▸ **TASK GOAL**
Each line in the records below, from the one that contains "f).fault = f := rfl" to the one that contains "n s).running = s.running := rfl", should be reproduced exactly, the first and last included.

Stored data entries
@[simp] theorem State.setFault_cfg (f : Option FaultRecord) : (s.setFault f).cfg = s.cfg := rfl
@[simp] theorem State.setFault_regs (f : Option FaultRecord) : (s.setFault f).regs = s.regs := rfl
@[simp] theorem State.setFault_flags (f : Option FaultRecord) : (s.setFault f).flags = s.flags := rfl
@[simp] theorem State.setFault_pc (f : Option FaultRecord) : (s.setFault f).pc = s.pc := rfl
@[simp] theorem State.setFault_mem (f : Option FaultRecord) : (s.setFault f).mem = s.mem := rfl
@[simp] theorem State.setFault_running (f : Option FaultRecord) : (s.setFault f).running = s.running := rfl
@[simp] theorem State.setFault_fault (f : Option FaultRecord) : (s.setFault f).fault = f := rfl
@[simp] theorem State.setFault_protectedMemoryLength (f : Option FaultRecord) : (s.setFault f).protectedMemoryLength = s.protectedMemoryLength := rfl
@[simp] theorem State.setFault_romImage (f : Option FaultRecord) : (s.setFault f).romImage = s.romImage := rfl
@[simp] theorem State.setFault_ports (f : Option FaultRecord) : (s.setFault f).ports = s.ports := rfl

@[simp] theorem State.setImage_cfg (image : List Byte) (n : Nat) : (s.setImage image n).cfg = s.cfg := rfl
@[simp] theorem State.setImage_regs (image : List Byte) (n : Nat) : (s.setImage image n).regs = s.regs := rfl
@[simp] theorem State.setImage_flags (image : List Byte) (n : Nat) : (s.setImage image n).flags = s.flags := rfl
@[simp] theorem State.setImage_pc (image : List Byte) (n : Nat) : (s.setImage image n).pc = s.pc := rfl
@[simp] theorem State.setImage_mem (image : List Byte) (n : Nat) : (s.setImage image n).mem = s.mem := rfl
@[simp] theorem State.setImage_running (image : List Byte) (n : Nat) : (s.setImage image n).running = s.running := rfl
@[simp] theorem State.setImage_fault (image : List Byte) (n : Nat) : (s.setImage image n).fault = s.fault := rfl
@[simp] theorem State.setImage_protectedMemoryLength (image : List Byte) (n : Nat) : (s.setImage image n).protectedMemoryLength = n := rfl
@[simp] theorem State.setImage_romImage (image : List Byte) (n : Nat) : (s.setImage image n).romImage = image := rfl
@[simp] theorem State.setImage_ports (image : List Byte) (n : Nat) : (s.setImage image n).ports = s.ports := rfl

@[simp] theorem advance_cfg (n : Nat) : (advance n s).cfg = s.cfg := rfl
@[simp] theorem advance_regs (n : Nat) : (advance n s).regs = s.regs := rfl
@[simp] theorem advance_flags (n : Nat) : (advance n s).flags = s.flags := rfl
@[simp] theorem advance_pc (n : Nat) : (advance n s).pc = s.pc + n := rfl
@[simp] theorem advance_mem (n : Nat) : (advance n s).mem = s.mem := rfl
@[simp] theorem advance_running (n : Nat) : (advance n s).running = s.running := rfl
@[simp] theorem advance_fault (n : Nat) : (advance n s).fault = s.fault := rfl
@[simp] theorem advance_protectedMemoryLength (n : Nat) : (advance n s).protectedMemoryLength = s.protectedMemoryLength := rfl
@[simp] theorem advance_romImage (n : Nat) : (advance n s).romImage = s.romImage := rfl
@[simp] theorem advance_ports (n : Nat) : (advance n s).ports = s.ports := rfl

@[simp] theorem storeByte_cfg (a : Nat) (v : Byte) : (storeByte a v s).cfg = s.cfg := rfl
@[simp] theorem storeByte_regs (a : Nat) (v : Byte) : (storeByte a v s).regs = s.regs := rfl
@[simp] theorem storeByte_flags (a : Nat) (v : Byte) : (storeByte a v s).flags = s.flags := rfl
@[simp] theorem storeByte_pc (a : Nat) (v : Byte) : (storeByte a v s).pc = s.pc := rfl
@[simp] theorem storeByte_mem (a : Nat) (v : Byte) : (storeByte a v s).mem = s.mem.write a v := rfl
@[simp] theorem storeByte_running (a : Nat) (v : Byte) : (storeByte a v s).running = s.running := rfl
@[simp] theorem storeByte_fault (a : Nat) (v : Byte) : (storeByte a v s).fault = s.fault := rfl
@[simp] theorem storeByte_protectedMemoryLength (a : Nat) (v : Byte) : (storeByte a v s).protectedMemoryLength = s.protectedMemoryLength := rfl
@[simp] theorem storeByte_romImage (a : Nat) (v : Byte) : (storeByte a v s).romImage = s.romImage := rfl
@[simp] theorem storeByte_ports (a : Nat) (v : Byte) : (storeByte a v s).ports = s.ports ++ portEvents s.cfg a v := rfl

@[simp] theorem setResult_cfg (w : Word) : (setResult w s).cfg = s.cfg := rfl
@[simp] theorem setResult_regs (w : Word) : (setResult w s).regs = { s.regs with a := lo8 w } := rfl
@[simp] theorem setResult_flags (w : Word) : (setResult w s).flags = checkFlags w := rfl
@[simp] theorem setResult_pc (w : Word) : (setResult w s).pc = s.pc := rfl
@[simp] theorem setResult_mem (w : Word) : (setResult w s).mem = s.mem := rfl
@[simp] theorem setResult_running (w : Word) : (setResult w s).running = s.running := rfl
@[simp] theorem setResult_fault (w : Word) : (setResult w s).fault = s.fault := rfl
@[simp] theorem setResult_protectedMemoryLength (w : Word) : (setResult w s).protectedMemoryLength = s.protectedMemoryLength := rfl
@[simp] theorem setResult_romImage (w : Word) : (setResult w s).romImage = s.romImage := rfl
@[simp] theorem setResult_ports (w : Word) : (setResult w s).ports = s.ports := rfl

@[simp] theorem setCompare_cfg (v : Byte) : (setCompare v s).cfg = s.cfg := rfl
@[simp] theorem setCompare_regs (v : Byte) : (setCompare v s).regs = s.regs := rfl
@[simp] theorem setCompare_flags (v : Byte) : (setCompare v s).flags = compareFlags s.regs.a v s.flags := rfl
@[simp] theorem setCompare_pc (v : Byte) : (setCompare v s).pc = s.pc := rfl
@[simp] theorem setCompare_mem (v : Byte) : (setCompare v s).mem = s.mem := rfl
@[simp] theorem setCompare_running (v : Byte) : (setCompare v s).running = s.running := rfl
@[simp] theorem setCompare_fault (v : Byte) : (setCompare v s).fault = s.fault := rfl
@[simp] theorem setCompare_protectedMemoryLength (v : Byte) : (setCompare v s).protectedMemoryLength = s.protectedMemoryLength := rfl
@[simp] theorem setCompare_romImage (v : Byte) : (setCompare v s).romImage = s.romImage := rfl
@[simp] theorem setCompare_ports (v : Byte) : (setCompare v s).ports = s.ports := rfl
...
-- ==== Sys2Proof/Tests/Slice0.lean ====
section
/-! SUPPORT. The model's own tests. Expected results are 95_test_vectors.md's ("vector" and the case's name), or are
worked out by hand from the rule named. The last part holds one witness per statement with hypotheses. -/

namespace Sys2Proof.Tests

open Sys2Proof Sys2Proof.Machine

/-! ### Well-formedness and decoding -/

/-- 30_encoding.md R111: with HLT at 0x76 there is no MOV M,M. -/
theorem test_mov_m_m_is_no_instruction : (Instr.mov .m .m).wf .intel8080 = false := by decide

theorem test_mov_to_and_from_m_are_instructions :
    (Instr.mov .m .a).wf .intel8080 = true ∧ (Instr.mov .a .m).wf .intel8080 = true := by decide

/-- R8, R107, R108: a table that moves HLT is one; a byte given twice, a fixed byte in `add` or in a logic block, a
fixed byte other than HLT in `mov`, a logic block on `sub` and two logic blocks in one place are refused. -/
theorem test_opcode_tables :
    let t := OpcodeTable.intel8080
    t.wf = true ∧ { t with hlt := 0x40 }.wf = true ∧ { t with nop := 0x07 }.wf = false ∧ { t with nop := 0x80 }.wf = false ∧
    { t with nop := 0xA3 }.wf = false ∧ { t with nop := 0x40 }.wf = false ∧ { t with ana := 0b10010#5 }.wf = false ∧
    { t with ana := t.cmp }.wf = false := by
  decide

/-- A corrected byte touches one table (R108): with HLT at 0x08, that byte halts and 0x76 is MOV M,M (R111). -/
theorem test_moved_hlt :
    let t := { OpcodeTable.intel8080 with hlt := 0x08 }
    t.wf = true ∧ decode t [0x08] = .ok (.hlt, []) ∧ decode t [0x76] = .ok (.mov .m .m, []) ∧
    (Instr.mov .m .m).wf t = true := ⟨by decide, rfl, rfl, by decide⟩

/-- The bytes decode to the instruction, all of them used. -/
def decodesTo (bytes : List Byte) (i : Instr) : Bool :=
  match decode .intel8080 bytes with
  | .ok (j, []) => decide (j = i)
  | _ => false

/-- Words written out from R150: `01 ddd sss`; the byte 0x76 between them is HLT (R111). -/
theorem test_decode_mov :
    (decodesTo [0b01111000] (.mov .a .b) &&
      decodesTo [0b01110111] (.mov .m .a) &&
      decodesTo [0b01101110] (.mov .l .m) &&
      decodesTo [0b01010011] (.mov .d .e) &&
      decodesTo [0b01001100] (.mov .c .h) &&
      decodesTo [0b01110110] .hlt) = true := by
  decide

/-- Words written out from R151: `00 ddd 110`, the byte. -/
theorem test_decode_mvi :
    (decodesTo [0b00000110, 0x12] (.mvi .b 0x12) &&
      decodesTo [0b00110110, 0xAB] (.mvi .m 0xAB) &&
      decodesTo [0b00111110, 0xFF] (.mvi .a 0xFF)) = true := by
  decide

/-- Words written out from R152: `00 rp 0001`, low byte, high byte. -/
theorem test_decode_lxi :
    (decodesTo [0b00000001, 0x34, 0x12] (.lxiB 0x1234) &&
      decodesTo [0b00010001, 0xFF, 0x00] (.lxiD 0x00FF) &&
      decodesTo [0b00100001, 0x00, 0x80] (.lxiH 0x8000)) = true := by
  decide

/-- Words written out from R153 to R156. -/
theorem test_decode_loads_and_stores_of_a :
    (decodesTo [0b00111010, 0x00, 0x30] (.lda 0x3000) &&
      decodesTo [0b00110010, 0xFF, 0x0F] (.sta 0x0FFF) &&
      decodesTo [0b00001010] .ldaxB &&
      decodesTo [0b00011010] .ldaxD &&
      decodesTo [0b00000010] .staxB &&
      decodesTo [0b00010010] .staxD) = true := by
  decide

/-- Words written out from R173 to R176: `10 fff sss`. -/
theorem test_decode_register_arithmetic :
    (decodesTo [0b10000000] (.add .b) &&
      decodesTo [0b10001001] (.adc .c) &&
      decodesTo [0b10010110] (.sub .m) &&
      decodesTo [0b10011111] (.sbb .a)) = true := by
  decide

▸ **SOLVED EXERCISE**
@[simp] theorem State.setFault_fault (f : Option FaultRecord) : (s.setFault f).fault = f := rfl
@[simp] theorem State.setFault_protectedMemoryLength (f : Option FaultRecord) : (s.setFault f).protectedMemoryLength = s.protectedMemoryLength := rfl
@[simp] theorem State.setFault_romImage (f : Option FaultRecord) : (s.setFault f).romImage = s.romImage := rfl
@[simp] theorem State.setFault_ports (f : Option FaultRecord) : (s.setFault f).ports = s.ports := rfl

@[simp] theorem State.setImage_cfg (image : List Byte) (n : Nat) : (s.setImage image n).cfg = s.cfg := rfl
@[simp] theorem State.setImage_regs (image : List Byte) (n : Nat) : (s.setImage image n).regs = s.regs := rfl
@[simp] theorem State.setImage_flags (image : List Byte) (n : Nat) : (s.setImage image n).flags = s.flags := rfl
@[simp] theorem State.setImage_pc (image : List Byte) (n : Nat) : (s.setImage image n).pc = s.pc := rfl
@[simp] theorem State.setImage_mem (image : List Byte) (n : Nat) : (s.setImage image n).mem = s.mem := rfl
@[simp] theorem State.setImage_running (image : List Byte) (n : Nat) : (s.setImage image n).running = s.running := rfl
@[simp] theorem State.setImage_fault (image : List Byte) (n : Nat) : (s.setImage image n).fault = s.fault := rfl
@[simp] theorem State.setImage_protectedMemoryLength (image : List Byte) (n : Nat) : (s.setImage image n).protectedMemoryLength = n := rfl
@[simp] theorem State.setImage_romImage (image : List Byte) (n : Nat) : (s.setImage image n).romImage = image := rfl
@[simp] theorem State.setImage_ports (image : List Byte) (n : Nat) : (s.setImage image n).ports = s.ports := rfl

@[simp] theorem advance_cfg (n : Nat) : (advance n s).cfg = s.cfg := rfl
@[simp] theorem advance_regs (n : Nat) : (advance n s).regs = s.regs := rfl
@[simp] theorem advance_flags (n : Nat) : (advance n s).flags = s.flags := rfl
@[simp] theorem advance_pc (n : Nat) : (advance n s).pc = s.pc + n := rfl
@[simp] theorem advance_mem (n : Nat) : (advance n s).mem = s.mem := rfl
@[simp] theorem advance_running (n : Nat) : (advance n s).running = s.running := rfl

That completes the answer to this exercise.